### What this task involves
Taking the line with "fieldsOnly l s u" as the first and the line with "s.arbSeq := rfl" as the last, set down exactly every line in that range from the entries below, and no more.

Start of Extracted records

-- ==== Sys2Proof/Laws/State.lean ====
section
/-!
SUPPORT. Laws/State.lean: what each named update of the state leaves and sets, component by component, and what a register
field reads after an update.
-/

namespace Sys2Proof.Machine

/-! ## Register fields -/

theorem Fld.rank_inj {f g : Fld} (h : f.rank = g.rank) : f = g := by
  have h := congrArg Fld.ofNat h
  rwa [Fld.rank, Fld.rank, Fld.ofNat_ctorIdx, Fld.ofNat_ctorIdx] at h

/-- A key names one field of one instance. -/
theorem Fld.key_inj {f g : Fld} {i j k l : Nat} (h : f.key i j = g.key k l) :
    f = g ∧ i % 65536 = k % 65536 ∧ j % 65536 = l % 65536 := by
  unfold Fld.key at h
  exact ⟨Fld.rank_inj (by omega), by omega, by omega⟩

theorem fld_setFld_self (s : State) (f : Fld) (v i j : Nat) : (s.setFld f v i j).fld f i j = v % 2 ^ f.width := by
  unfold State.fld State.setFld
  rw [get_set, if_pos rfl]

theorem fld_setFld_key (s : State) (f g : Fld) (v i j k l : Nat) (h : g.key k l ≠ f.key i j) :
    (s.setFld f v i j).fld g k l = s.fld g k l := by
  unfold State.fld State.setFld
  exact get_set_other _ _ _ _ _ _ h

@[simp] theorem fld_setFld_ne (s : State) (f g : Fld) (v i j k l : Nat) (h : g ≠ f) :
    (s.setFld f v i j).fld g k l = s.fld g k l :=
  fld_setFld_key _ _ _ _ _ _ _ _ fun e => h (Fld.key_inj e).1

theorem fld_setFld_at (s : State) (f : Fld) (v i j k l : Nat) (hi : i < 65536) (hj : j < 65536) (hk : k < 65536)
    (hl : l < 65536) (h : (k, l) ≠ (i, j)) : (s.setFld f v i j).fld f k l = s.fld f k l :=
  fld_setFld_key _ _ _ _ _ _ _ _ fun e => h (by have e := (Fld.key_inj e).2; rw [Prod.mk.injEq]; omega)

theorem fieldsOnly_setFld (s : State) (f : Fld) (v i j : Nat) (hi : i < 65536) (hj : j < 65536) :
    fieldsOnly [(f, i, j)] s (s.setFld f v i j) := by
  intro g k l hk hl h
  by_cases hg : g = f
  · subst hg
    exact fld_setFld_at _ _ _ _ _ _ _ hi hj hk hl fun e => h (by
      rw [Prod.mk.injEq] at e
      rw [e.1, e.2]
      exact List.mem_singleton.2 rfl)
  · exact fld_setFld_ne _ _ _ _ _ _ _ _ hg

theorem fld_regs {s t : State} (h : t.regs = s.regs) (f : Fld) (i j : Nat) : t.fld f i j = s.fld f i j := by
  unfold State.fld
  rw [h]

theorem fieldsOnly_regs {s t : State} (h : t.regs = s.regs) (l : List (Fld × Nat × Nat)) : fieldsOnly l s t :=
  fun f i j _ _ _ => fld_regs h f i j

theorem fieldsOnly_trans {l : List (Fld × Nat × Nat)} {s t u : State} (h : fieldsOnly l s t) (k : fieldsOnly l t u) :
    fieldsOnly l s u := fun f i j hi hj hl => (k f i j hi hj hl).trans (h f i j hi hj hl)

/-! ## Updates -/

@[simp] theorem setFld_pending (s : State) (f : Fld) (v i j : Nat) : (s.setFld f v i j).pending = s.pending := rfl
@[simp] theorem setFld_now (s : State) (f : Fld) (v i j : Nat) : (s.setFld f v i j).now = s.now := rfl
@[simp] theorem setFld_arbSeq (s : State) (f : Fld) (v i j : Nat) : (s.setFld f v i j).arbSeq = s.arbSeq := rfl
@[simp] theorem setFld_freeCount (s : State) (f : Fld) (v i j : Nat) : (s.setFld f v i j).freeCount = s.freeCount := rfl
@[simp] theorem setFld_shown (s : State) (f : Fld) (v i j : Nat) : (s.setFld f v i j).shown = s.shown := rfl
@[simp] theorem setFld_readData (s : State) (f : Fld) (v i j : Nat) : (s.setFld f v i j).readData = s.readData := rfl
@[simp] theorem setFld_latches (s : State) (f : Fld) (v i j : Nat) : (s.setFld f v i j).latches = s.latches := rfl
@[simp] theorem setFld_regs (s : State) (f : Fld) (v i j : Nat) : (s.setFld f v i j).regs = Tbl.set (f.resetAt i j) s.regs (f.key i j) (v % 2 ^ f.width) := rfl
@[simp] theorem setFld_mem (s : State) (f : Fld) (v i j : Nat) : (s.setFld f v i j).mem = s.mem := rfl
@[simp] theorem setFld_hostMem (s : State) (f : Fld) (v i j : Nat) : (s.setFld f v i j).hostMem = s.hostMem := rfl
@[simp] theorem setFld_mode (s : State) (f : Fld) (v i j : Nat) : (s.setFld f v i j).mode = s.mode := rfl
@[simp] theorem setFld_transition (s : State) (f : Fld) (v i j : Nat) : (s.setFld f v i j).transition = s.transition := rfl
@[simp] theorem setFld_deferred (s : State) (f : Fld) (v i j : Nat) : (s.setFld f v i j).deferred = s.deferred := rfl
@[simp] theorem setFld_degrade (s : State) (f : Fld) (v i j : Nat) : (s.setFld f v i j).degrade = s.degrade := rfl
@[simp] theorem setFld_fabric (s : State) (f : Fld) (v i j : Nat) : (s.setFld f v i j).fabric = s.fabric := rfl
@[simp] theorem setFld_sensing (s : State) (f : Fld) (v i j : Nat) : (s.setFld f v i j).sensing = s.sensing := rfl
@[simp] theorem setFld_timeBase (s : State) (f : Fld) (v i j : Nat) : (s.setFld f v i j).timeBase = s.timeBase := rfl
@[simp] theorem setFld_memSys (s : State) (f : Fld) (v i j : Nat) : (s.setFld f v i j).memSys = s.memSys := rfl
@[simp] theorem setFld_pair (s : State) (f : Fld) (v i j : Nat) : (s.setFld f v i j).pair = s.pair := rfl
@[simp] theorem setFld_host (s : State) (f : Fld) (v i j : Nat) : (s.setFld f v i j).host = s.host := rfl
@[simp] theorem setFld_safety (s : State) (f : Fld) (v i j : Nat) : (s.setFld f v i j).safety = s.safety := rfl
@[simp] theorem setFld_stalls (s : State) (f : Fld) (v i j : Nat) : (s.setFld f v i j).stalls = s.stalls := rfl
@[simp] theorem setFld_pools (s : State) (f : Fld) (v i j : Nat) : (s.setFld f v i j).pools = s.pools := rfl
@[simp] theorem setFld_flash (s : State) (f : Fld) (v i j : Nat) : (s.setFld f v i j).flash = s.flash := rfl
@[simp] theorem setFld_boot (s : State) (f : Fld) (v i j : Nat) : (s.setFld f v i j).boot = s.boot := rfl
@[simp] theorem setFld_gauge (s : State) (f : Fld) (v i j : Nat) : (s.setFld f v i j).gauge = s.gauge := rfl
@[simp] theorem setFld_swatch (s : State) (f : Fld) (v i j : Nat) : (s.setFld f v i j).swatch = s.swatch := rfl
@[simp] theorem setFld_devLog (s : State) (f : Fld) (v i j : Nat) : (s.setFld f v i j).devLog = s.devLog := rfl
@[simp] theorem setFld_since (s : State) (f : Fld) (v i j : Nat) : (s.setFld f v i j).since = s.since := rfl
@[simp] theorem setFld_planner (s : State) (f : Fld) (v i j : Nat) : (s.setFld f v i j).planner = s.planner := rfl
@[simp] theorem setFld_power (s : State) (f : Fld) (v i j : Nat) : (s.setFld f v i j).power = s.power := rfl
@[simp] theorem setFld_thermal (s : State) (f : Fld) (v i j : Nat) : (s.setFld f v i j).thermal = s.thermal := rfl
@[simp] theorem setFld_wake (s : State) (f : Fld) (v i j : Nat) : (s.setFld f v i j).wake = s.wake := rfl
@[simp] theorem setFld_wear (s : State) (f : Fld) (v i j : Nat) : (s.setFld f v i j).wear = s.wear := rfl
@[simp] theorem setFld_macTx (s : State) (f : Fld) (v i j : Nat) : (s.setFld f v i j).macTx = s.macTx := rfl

End of Extracted records
Start of Extracted records

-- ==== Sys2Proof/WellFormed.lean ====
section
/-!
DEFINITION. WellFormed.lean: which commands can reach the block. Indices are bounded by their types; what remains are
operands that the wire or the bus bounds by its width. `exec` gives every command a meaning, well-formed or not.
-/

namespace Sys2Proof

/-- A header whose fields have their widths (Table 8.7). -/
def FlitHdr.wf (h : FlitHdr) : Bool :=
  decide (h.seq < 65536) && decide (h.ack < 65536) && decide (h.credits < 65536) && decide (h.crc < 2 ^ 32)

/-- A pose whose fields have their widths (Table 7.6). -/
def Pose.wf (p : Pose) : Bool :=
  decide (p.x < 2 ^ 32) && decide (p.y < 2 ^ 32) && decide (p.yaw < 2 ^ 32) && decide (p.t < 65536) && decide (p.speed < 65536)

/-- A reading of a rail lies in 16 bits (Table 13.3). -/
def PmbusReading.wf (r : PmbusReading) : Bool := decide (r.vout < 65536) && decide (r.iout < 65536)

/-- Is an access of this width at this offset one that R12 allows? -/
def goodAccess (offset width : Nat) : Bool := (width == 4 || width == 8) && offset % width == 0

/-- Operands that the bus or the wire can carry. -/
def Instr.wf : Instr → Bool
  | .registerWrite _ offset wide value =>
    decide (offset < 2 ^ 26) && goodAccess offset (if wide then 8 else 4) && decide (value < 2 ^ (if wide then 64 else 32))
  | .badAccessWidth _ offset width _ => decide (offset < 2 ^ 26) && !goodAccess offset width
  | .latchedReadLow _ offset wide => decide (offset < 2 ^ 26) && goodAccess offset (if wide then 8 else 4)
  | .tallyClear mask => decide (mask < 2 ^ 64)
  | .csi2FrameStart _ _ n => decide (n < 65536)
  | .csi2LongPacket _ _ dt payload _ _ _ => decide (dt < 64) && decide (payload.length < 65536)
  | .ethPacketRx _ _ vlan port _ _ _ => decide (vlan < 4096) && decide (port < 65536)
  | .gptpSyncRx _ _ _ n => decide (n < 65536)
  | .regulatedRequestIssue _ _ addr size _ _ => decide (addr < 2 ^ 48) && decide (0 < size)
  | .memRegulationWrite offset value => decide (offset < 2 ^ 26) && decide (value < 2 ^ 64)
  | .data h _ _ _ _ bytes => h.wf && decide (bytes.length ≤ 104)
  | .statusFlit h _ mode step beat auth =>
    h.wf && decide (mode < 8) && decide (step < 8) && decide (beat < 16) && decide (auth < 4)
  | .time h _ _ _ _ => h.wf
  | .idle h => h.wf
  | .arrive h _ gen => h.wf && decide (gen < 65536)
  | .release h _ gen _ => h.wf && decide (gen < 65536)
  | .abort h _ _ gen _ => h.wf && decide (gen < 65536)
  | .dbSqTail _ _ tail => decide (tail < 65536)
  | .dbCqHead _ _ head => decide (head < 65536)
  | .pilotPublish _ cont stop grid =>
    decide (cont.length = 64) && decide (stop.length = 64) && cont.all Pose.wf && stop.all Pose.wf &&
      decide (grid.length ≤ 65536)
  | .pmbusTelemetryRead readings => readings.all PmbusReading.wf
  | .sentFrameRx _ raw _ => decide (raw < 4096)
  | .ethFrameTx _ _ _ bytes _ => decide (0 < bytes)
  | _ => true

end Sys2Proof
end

End of Extracted records

### Result
    fieldsOnly l s u := fun f i j hi hj hl => (k f i j hi hj hl).trans (h f i j hi hj hl)

/-! ## Updates -/

@[simp] theorem setFld_pending (s : State) (f : Fld) (v i j : Nat) : (s.setFld f v i j).pending = s.pending := rfl
@[simp] theorem setFld_now (s : State) (f : Fld) (v i j : Nat) : (s.setFld f v i j).now = s.now := rfl
@[simp] theorem setFld_arbSeq (s : State) (f : Fld) (v i j : Nat) : (s.setFld f v i j).arbSeq = s.arbSeq := rfl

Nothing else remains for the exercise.